Problem:
Only one stretch of the listing below is wanted. Give it again exactly, from the line with "(t.order o).passed = x.passed" through the line with "(v = .pass → x.passed".

Start of Block

/-- The end of a disc record: the cause of the end joins unless the record has one, the verdict follows from its fields,
the DISC-DONE frame is sent first, the order's counts change and a passed count equal to the quantity completes it, and
the record is free with its generation. A notice of a record's end at the fail count of its drive: PASS clears it; a
counted failure raises it, and at the threshold the rung rises by 1 below the floor or stays, with DOWNSHIFT, and the
count is 0. Any other end leaves it. The end of a record that names an order runs the load decision once the record is
free and the counts have changed. That the freed record keeps its other fields is log entry 25 (DESIGN CHOICE), and
that the load decision runs in every state of the order log entry 42 (DEDUCED). -/
def Obligations.EndOfRecordAndDownshift : Prop :=
  (∀ (s : State) (k : Token) (cause : Option FailCause) (final : Place), s.live k = true →
    let c := (s.record k.num).cause <|> cause
    let r : DiscRecord := { s.record k.num with cause := c }
    let v : Verdict :=
      if c ≠ none then .fail
      else if ∃ i : Fin 4, final = .station (spindleStation i) then .returned
      else if r.burn = .pass ∧ (r.verify = .pass ∨ r.verify = .skipped) ∧
        (r.print = .pass ∨ r.print = .notRequired) then .pass
      else .fail
    let t := s.endRecord k cause final
    t.record k.num = { r with use := .free } ∧ (∀ n, n ≠ k.num → t.record n = s.record n) ∧
    Joined [.discDone k.num r final v] s t ∧
    (∀ o, r.order = some o →
      let x := s.order o
      (∃ u, t = u.loadDecision ∧ u.record k.num = { r with use := .free } ∧
        (u.order o).inProgress = x.inProgress - 1 ∧ Changes [.records, .drives, .orders, .events, .outbound] s u) ∧
      ((t.order o).state = if v = .pass ∧ x.passed + 1 = x.quantity then .complete else x.state) ∧
      (t.order o).passed = x.passed + (if v = .pass then 1 else 0) ∧
      (t.order o).failed = (if v = .fail then min 65535 (x.failed + 1) else x.failed) ∧
      (x.state ≠ .opened ∨ (v = .pass ∧ x.passed + 1 = x.quantity) →
        (t.order o).inProgress = x.inProgress - 1) ∧
      (v = .pass → x.passed + 1 = x.quantity →
        t.event .orderState = (s.event .orderState).raised .orderState (bitMask o.val) none)) ∧
    (r.order = none → Changes [.records, .drives, .events, .outbound] s t) ∧
    Changes [.records, .drives, .orders, .queue, .printer, .events, .outbound] s t) ∧
  (∀ (s : State) (d : Drive) (v : Verdict) (c : Option FailCause),
    let x := s.drive d
    let t := s.noticeEnd (some d) v c
    let counted := v = .fail ∧ (c = some .writeFault ∨ c = some .closeFault ∨ c = some .verifyErrors ∨
      c = some .unreadable)
    (v = .pass → t.drive d = { x with failCount := 0 } ∧ Changes [.drives] s t) ∧
    (v ≠ .pass → ¬ counted → t = s) ∧
    (counted → ∀ a, x.active = some a →
      (x.failCount + 1 < a.threshold → t.drive d = { x with failCount := x.failCount + 1 } ∧ Changes [.drives] s t) ∧
      (a.threshold ≤ x.failCount + 1 → x.rung < a.floor →
        ∃ g : Rung, g.val = x.rung.val + 1 ∧ t.drive d = { x with failCount := 0, rung := g } ∧
          RaisedOnly .downshift 0 (some (.downshift d (some g))) s t) ∧
      (a.threshold ≤ x.failCount + 1 → ¬ x.rung < a.floor →
        t.drive d = { x with failCount := 0 } ∧ RaisedOnly .downshift 0 (some (.downshift d none)) s t)) ∧
    (∀ e, e ≠ d → t.drive e = s.drive e) ∧ Changes [.drives, .events, .outbound] s t ∧
    s.noticeEnd none v c = s)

End of Block

Solution for this exercise:
      (t.order o).passed = x.passed + (if v = .pass then 1 else 0) ∧
      (t.order o).failed = (if v = .fail then min 65535 (x.failed + 1) else x.failed) ∧
      (x.state ≠ .opened ∨ (v = .pass ∧ x.passed + 1 = x.quantity) →
        (t.order o).inProgress = x.inProgress - 1) ∧
      (v = .pass → x.passed + 1 = x.quantity →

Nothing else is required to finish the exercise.